◆ TO DO ◆
Please filter the data below down to the lines holding the string "notes".

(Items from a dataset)
•••••
-- ==== Sys2Proof/Machine/Qmg.lean ====
section
/-! DEFINITION. The queue manager: the cell pool, enqueues, consumer operations and notification (R376–R383). -/

namespace Sys2Proof.Machine

def State.qent (s : State) (q : Nat) : QEnt := Tab.get {} s.qmg.qs q
def State.setQent (s : State) (q : Nat) (e : QEnt) : State := { s with qmg := { s.qmg with qs := Tab.put {} s.qmg.qs q e } }

/-- Cells a queue may hold (Table 14.7). -/
def QEnt.cap (e : QEnt) : Nat := max 64 e.limit

/-- Cells in the free list (R377). -/
def Qmg.freeCells (m : Qmg) : Nat := m.free.length + (m.freshEnd - m.fresh)

/-- `n` cells along the link words from cell `c`, each with its LAST mark. -/
def Qmg.walk (m : Qmg) : Nat → Nat → List (Nat × Bool)
  | 0, _ => []
  | n + 1, c =>
    let l := Tab.get {} m.links c
    (c, l.last) :: Qmg.walk m n l.next

/-- The cells of queue `q`, oldest first. -/
def Qmg.chain (m : Qmg) (q : Nat) : List (Nat × Bool) :=
  let e := Tab.get {} m.qs q
  Qmg.walk m e.count e.head

/-- The cells up to and with the first that ends its item. -/
def itemCells : List (Nat × Bool) → List Nat
  | [] => []
  | (c, last) :: t => c :: if last then [] else itemCells t

/-- The queue that holds cell `c`. -/
def Qmg.holder (m : Qmg) (c : Nat) : Option Nat :=
  (m.qs.find? fun e => (m.chain e.1).any fun x => x.1 == c).map (·.1)

/-- Cells return to the free list. -/
def Qmg.release (m : Qmg) (cs : List Nat) : Qmg :=
  { m with free := m.free ++ cs, links := cs.foldl (fun t c => Tab.put {} t c {}) m.links }

/-- Take `n` cells from the free list, in its order (DESIGN CHOICE, unsafe: notes/assumptions/22.md). -/
def Qmg.take (m : Qmg) : Nat → List Nat × Qmg
  | 0 => ([], m)
  | n + 1 =>
    match m.free with
    | c :: t =>
      let (cs, m) := Qmg.take { m with free := t } n
      (c :: cs, m)
    | [] =>
      if m.fresh < m.freshEnd then
        let (cs, m') := Qmg.take { m with fresh := m.fresh + 1 } n
        (m.fresh :: cs, m')
      else ([], m)

/-- The entry after its oldest `k` cells, all of its current item, have gone: `done` when they end the item. -/
def Qmg.advanceHead (m : Qmg) (q k : Nat) (done : Bool) : Qmg :=
  let e := Tab.get {} m.qs q
  let rest := (m.chain q).drop k
  let e := { e with count := e.count - k, head := match rest with | (c, _) :: _ => c | [] => 0 }
  let e := if done then
      { e with items := e.items - 1, curOff := 0, curLen := (itemCells rest).length, tail := if rest.isEmpty then 0 else e.tail }
    else { e with curOff := e.curOff + k }
  { m with qs := Tab.put {} m.qs q e }

/-- Remove the first `k` cells that remain of the current item. -/
def Qmg.remove (m : Qmg) (q k : Nat) : Qmg :=
  let item := itemCells (m.chain q)
  let k := min k item.length
  if k == 0 then m else (m.advanceHead q k (decide (k = item.length))).release (item.take k)

/-- Remove the rest of the current item. -/
def Qmg.dropItem (m : Qmg) (q : Nat) : Qmg := m.remove q (itemCells (m.chain q)).length

/-- Empty the queue. -/
def Qmg.empty (m : Qmg) (q : Nat) : Qmg :=
  let e := Tab.get {} m.qs q
  let cs := (m.chain q).map (·.1)
  ({ m with qs := Tab.put {} m.qs q { e with count := 0, items := 0, curLen := 0, curOff := 0, head := 0, tail := 0 } }).release cs

/-- Link a whole item at the tail (R379): the cells are written first. -/
def Qmg.link (m : Qmg) (q : Nat) (cells : List Line) : Qmg :=
  let (cs, m) := m.take cells.length
  let m : Qmg := { m with cells := (cs.zip cells).foldl (fun t x => Tab.put 0 t x.1 x.2) m.cells }
  let e := Tab.get {} m.qs q
  let links := if e.count == 0 then m.links else
    Tab.put {} m.links e.tail { (Tab.get {} m.links e.tail) with next := cs.headD 0 }
  let pairs := cs.zip (cs.drop 1 ++ [0])
  let links := pairs.foldl (fun t x => Tab.put {} t x.1 { last := decide (some x.1 = cs.getLast?), next := x.2 }) links
  let e := { e with count := e.count + cs.length, items := e.items + 1, tail := cs.getLastD 0,
                    head := if e.count == 0 then cs.headD 0 else e.head,
                    curLen := if e.count == 0 then cs.length else e.curLen, curOff := if e.count == 0 then 0 else e.curOff }
  { m with links := links, qs := Tab.put {} m.qs q e }

/-- OVERWRITE drops the oldest item; one that is being read, some of whose cells have been consumed, sets TORN (R379;
DEDUCED, unsafe: notes/assumptions/29.md). -/
def Qmg.overwrite (m : Qmg) (q : Nat) : Qmg :=
  let e := Tab.get {} m.qs q
  let m : Qmg := { m with qs := Tab.put {} m.qs q { e with lost := satAdd 0xFFFFFFFF e.lost 1, torn := e.torn || e.curOff != 0 } }
  m.dropItem q

/-- Drop oldest items while `more` asks for it and the queue is not empty: how many, and the result. -/
def Qmg.makeRoom (more : Qmg → Bool) (q : Nat) : Nat → Qmg → Nat × Qmg
  | 0, m => (0, m)
  | k + 1, m =>
    if more m && (Tab.get {} m.qs q).items != 0 then
      let (j, m) := Qmg.makeRoom more q k (m.overwrite q)
      (j + 1, m)
    else (0, m)

/-- What an enqueue comes to (Table 14.9): CODE, items dropped, and the manager after it (R379). A refusal counts in REFUSED
(DEDUCED, unsafe: notes/assumptions/29.md). -/
def Qmg.enqueue (m : Qmg) (q : Nat) (cells : List Line) : Nat × Nat × Qmg :=
  let e := Tab.get {} m.qs q
  let n := cells.length
  let refuse (code : Nat) : Nat × Nat × Qmg :=
    (code, 0, { m with qs := Tab.put {} m.qs q { e with refused := satAdd 0xFFFFFFFF e.refused 1 } })
  if !e.en then refuse 3
  else if e.err then refuse 4
  else if e.mode == 0 then
    if e.cap < e.count + n then refuse 1
    else if m.freeCells < n then refuse 2
    else (0, 0, m.link q cells)
  else
    let (a, m) := Qmg.makeRoom (fun m => e.cap < (Tab.get {} m.qs q).count + n) q (e.items + 1) m
    let (b, m) := Qmg.makeRoom (fun m => m.freeCells < n) q (e.items + 1) m
    if m.freeCells < n then
      let f := Tab.get {} m.qs q
      (2, a + b, { m with qs := Tab.put {} m.qs q { f with lost := satAdd 0xFFFFFFFF f.lost 1 } })
    else (0, a + b, m.link q cells)

/-- Push status word (Table 14.9). -/
def pushStatus (code dropped : Nat) : Word := BitVec.ofNat 64 (code % 256 + dropped % 2 ^ 16 * 2 ^ 16)

/-- The link word of cell `c` shows an uncorrectable error (R377): the queue that holds the cell takes ERR and loses the cells
beyond it, which leak; or the free list loses its rest. -/
def Qmg.linkUe (m : Qmg) (c : Nat) : Qmg :=
  match m.holder c with
  | some q =>
    let e := Tab.get {} m.qs q
    let ch := m.chain q
    let kept := (ch.takeWhile fun x => x.1 != c).length + 1
    let stays := ch.take kept
    let m : Qmg := { m with links := Tab.put {} m.links c { last := true, next := 0 } }
    let items := (stays.filter fun x => x.2 && x.1 != c).length + 1
    let cur := (itemCells ch).length
    { m with leaked := m.leaked + (ch.length - kept),
             links := (ch.drop kept).foldl (fun t x => Tab.put {} t x.1 {}) m.links,
             qs := Tab.put {} m.qs q { e with err := true, count := kept, items := items, tail := c,
                                              curLen := if kept < cur then e.curOff + kept else e.curLen } }
  | none =>
    if m.free.contains c then
      let kept := (m.free.takeWhile fun x => x != c).length + 1
      { m with leaked := m.leaked + (m.free.length - kept) + (m.freshEnd - m.fresh), free := m.free.take kept, freshEnd := m.fresh }
    else if m.fresh ≤ c && c < m.freshEnd then { m with leaked := m.leaked + (m.freshEnd - (c + 1)), freshEnd := c + 1 }
    else m

/-- A queue's COUNT has fallen: records held for it may be offered again (R372). -/
def State.countFell (s : State) (q : Nat) : State :=
  { s with pors := s.pors.map fun (p, x) => (p, { x with held := x.held.map fun r => if r.q == q then { r with at_ := 0 } else r }) }

/-- Errors that link words show at an operation: a queue that loses cells has a lower COUNT. -/
def State.linkErrs (s : State) (ue : List Nat) : State :=
  ue.foldl (fun s c =>
    let t : State := { s with qmg := s.qmg.linkUe c }
    match s.qmg.holder c with
    | some q => if (t.qent q).count < (s.qent q).count then t.countFell q else t
    | none => t) s

/-- House lines of cell `c` and of its link word (R97, R376). -/
def State.cellLine (s : State) (c : Nat) : Nat := (2 ^ 27 + s.dirGib * 2 ^ 30 + s.poolGib * 2 ^ 26) / 64 + c
def State.linkLine (s : State) (c : Nat) : Nat := (2 ^ 27 + s.dirGib * 2 ^ 30 + 4 * c) / 64

/-- The link words of cells are read, and written anew (R377). -/
def State.linksUsed (s : State) (cs : List Nat) : State :=
  (cs.map s.linkLine).dedup.foldl (fun s l =>
    let be := (cs.filter fun c => s.linkLine c == l).foldl (fun m c => m ||| BitVec.ofNat 64 (15 * 2 ^ (4 * c % 64))) (0 : BitVec 64)
    (s.houseRead l).2.houseMerge l be) s

/-- An enqueue, with the signal of R381. -/
def State.enqueueItem (s : State) (q : Nat) (cells : List Line) : (Nat × Nat) × State :=
  let was := s.qent q
  let (code, dropped, m) := s.qmg.enqueue q cells
  let s := { s with qmg := m }
  let s := if dropped != 0 then s.countFell q else s
  let lost := dropped + if code == 2 && was.mode == 1 then 1 else 0
  let s := if lost != 0 then s.event 207 3 lost else s
  if code != 0 then ((code, dropped), s.event 207 2 1)
  else
    -- the cells are written, and their link words (R379)
    let cs := (((m.chain q).map (·.1)).reverse.take cells.length).reverse
    let s := (cs.foldl (fun s c => s.houseAccess (s.cellLine c) true) s).linksUsed cs
    let s := s.event 207 1 1
    let sig := 96 ≤ was.nvec && ((was.nmode == 1 && was.items == 0) || was.nmode == 2)
    ((0, dropped), if sig then s.signal was.nlink was.nvec else s)

/-- The status of a queue as its registers show it needs no more than the entry; VIEW shows cell `i` of what remains of the
current item, zero beyond it (R382). -/
def State.view (s : State) (q i : Nat) : Line :=
  match (itemCells (s.qmg.chain q))[i]? with
  | some c => Tab.get 0 s.qmg.cells c
  | none => 0

/-- The pool as the level-2 step leaves it (R376–R378): every cell free, the table zero. -/
def State.poolInit (s : State) : State :=
  let c := 15 * s.poolGib * 2 ^ 20
  -- what stands before the manager is judged by the new table, and held records are offered again (R372)
  { s with qmg := { s.qmg with qs := [], cells := [], links := [], recCells := [], free := [], fresh := 0, freshEnd := c, total := c, leaked := 0 }
           pors := s.pors.map fun (p, x) => (p, { x with held := x.held.map fun r => { r with at_ := 0 } }) }

/-! ### Consumer operations (R383) -/

/-- ADVANCE by `adv` as the register gives it. -/
def State.qAdvance (s : State) (q adv : Nat) : State :=
  let k := if adv == 0 then 1 else min 64 adv
  if (s.qent q).count == 0 then s
  else (({ s with qmg := s.qmg.remove q k } : State).linksUsed ((itemCells (s.qmg.chain q)).take k)).countFell q

/-- DROP_PACKET. -/
def State.qDrop (s : State) (q : Nat) : State :=
  if (s.qent q).count == 0 then s
  else (({ s with qmg := s.qmg.dropItem q } : State).linksUsed (itemCells (s.qmg.chain q))).countFell q

/-- FLUSH. -/
def State.qFlush (s : State) (q : Nat) : State :=
  if (s.qent q).count == 0 then s
  else (({ s with qmg := s.qmg.empty q } : State).linksUsed ((s.qmg.chain q).map (·.1))).countFell q

/-- CLEAR. -/
def State.qClear (s : State) (q : Nat) : State := s.setQent q { s.qent q with lost := 0, refused := 0, torn := false }

end Sys2Proof.Machine
end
•••••
◆ ANSWER BOX ◆
/-- Take `n` cells from the free list, in its order (DESIGN CHOICE, unsafe: notes/assumptions/22.md). -/
DEDUCED, unsafe: notes/assumptions/29.md). -/
(DEDUCED, unsafe: notes/assumptions/29.md). -/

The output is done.